Work to complete:
Find the line in the entries below that contains "none => c2.notExp p". Repeat it exactly, and every line after it through the line that contains "let bnd := if".

[Provided records Boundary: Start]

-- ==== Sys2Proof/Machine/ServiceOps.lean ====
section
/-! DEFINITION. The service pipeline: requests and their answers, NTS, due messages, grants, the exception cores, transit frames
and the egress commit (R198 to R229). -/
namespace Sys2Proof.Machine

/-- The clockAccuracy bands of IEEE 1588-2019 in ps with their codes, narrowest first, without those between 1 ps and 1 ns,
which no bound in whole nanoseconds takes (notes/assumptions/24.md). -/
def accuracyBands : List (Nat × Nat) :=
  [(1, 0x17), (1000, 0x1D), (2500, 0x1E), (10000, 0x1F), (25000, 0x20),
   (100000, 0x21), (250000, 0x22), (10 ^ 6, 0x23), (25 * 10 ^ 5, 0x24), (10 ^ 7, 0x25), (25 * 10 ^ 6, 0x26), (10 ^ 8, 0x27), (25 * 10 ^ 7, 0x28),
   (10 ^ 9, 0x29), (25 * 10 ^ 8, 0x2A), (10 ^ 10, 0x2B), (25 * 10 ^ 9, 0x2C), (10 ^ 11, 0x2D), (25 * 10 ^ 10, 0x2E), (10 ^ 12, 0x2F), (10 ^ 13, 0x30)]

/-- clockAccuracy of R211. -/
def clockAccuracy (teb : Bound) : Nat :=
  if teb ≥ SAT then 0xFE
  else match accuracyBands.find? (fun b => decide (tebToNs teb * 1000 ≤ b.1)) with
    | some b => b.2
    | none => 0x31

/-- A PTP timestamp field. -/
def tsBytes (t : PtpTs) : Bytes := beBytes 6 t.s ++ beBytes 4 t.ns
/-- An NTP timestamp field. -/
def ntpBytes (t : NtpTs) : Bytes := beBytes 4 t.sec ++ beBytes 4 t.frac
/-- A PTP timestamp field that is 0. -/
def tsZero : Bytes := List.replicate 10 0#8

/-- A duration in units of 2^-16 ns, rounded as R187. -/
def scaledNs (r : Gt) : Int := sar (r * 10 ^ 9 + 2 ^ 47) 48
/-- A correctionField with an addend, kept at its largest value (R187). -/
def corrAdd (x y : Int) : Int := min (2 ^ 63 - 1) (x + y)

def FL_TWO_STEP : Nat := 0x0200
def FL_UNICAST : Nat := 0x0400

/-- A cookie (R218). -/
def mintCookie (key : Bytes) (kid : Nat) (nonce keys : Bytes) : Bytes :=
  let ad := beBytes 4 kid ++ nonce
  ad ++ sivSeal key [ad] keys

/-- Who a grant is for (R205). -/
inductive GrantKind
  | sync
  | dresp
  | ann
  deriving DecidableEq, Repr

/-- The kind of a message type in a negotiation TLV. -/
def grantKind (ty : Nat) : Option GrantKind :=
  if ty = MT_SYNC then some .sync else if ty = MT_DELAY_RESP then some .dresp else if ty = MT_ANNOUNCE then some .ann else none

def Client.grant (e : Client) : GrantKind → Option (Int × Int)
  | .sync => e.sync | .dresp => e.dresp | .ann => e.ann
def Client.setGrant (e : Client) (k : GrantKind) (g : Option (Int × Int)) : Client :=
  match k with
  | .sync => { e with sync := g } | .dresp => { e with dresp := g } | .ann => { e with ann := g }
/-- Whether any grant is left. -/
def Client.granted (e : Client) : Bool := e.sync.isSome || e.dresp.isSome || e.ann.isSome

namespace Channel

def freeBytes (c : Channel) (n : Nat) : Bytes × Channel := let r := c.free (8 * n); (beBytes n r.1, r.2)

/-! ### Reception -/

/-- A frame received on a port: taken apart, and counted in the bandwidth window, when the port is UP, the frame is not longer
than MAXF (R174) and its class is one of those that the row handles. -/
def rxTake (c : Channel) (p : PortIx) (bs : Bytes) (want : RxClass → Bool) : Option (Pkt × Channel) :=
  let k := parsePkt bs
  if c.portUp p && decide (bs.length + 4 ≤ c.fld (F.PORT_P_CFG_MAXF p.val)) && want (c.classify p k bs) then some (k, c.bwRx p (bs.length + 4)) else none

/-- A request that reaches the pipeline (R199 to R201, R227, R228): dropped, or let through with its colour and, for PTP, its
table entry. `pid` is the request's sourcePortIdentity, `lacksAuth` says that it needs an authentication that it does not carry, `fast` that the fast
path answers it. -/
def requestGate (c0 : Channel) (p : PortIx) (k : Pkt) (len : Nat) (pid : Option Bytes) (lacksAuth fast : Bool) :
    Option (Bool × Option (Nat × Client)) × Channel :=
  let c := c0.pmuEvt 0x10 p
  if !c.run then (none, c.bump F.SEAL_CNT2_NOCLAIM)
  else if fast && c.silent then (none, c.bump F.SEAL_CNT2_SILENT)
  else if lacksAuth then (none, c.authFail)
  else
    let e := pid.bind (c.findClient p k)
    let c1 := if pid.isSome then
        let r := c.free 8
        let c2 := r.2.pmuBy 0x19 none r.1
        if e.isNone then c2.pmuEvt 0x16 p else c2
      else c
    let r := c1.policeReq (c1.groupOf p k (e.map Prod.snd)) len
    match r.1 with
    | .red => (none, r.2.pmuEvt 0x14 p)
    | .yellow => (some (true, e), r.2.pmuEvt 0x15 p)
    | .green => (some (false, e), r.2)

/-- The association of a verified request, with 0xFF for none; none where the request is dropped (R215). -/
def authGate (c : Channel) (a : AuthRes) : Option (Option Nat) × Channel :=
  match a with
  | .absent => (some none, c)
  | .ok k => (some (some k), c)
  | .fail => (none, c.authFail)
  | .gone => (none, c.keyGone)

/-- The queue of a response (R201). -/
def respQueue (c : Channel) (p : PortIx) (yellow : Bool) : Nat := if yellow then c.qOf F.SEAL_P_QMAP_QY p else c.qOf F.SEAL_P_QMAP_QG p
def qt (c : Channel) (p : PortIx) : Nat := c.qOf F.SEAL_P_QMAP_QT p
def qx (c : Channel) (p : PortIx) : Nat := c.qOf F.SEAL_P_QMAP_QX p

/-- Whether a port's event messages are one-step. -/
def oneStep (c : Channel) (p : PortIx) : Bool := c.flag (F.PORT_P_CFG_ONE_STEP p.val)

/-- The flags that every message of a port carries: ptpTimescale on a gPTP port. -/
def baseFlags (c : Channel) (p : PortIx) : Nat := if c.isGptp p then 0x0008 else 0

/-- A message that cannot carry its time (R53). -/
def notExp (c : Channel) (p : PortIx) : Channel := (c.bump (F.PORT_P_CNT0_NOTEXP p.val)).evt (F.PORT_P_EVT_NOTEXP p.val)

/-- Where the answer to a received frame goes: to its source, or to the group that it was sent to. -/
def answerDest (c : Channel) (p : PortIx) (k : Pkt) : Dest :=
  let d := c.replyDest p k
  if getField (BitVec.ofNat 32 (byteAt k.dst 0)) 0 1 = 1 then { d with dmac := k.dst, dip := k.dip } else d
def isMc (k : Pkt) : Bool := byteAt k.dst 0 % 2 == 1

/-- A Delay_Req received (R200, R210, R224): `ps` and `f` give its ingress stamp. -/
def delayReqRx (c0 : Channel) (p : PortIx) (ps : Nat) (f : Int) (bs : Bytes) : Channel :=
  match c0.rxTake p bs (· == .ptp MT_DELAY_REQ) with
  | none => c0
  | some (k, c) =>
    let m := k.payload bs
    let a := c.ptpAuth m
    match c.requestGate p k (bs.length + 4) (some (ptpPort m)) (c.flag (F.SEAL_P_SVC_PTP_AUTH_REQ p.val) && a == .absent) true with
    | (none, c1) => c1
    | (some (y, e), c1) =>
      match c1.authGate a with
      | (none, c2) => c2
      | (some sa, c2) =>
        let st := c2.stampIn p ps f
        match toPtp st.t st.teb with
        | none => c2.notExp p
        | some t =>
          let lg := c2.free 8
          let k' := match e with | some x => if x.2.sa < 16 then some x.2.sa else sa | none => if isMc k then c2.mcSa p else sa
          let bnd := if c2.ptpBound then some (c2.boundTlv t.teb st.tag) else none
          let fr := c2.ptpFrame p (match e with | some x => if isMc k then c2.answerDest p k else c2.clientDest x.2 | none => c2.answerDest p k) MT_DELAY_RESP
            (c2.baseFlags p + if isMc k then 0 else FL_UNICAST) (ptpCorr m - t.sub) (ptpSeq m) (if isMc k then signed 8 lg.1 else 0x7F)
            (tsBytes t ++ ptpPort m) bnd false k' .none false (e.map Prod.fst) (sar st.t 64)
          (if isMc k then lg.2 else c2).submit p (c2.respQueue p y) fr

[Provided records Boundary: End]

Written answer:
        | none => c2.notExp p
        | some t =>
          let lg := c2.free 8
          let k' := match e with | some x => if x.2.sa < 16 then some x.2.sa else sa | none => if isMc k then c2.mcSa p else sa
          let bnd := if c2.ptpBound then some (c2.boundTlv t.teb st.tag) else none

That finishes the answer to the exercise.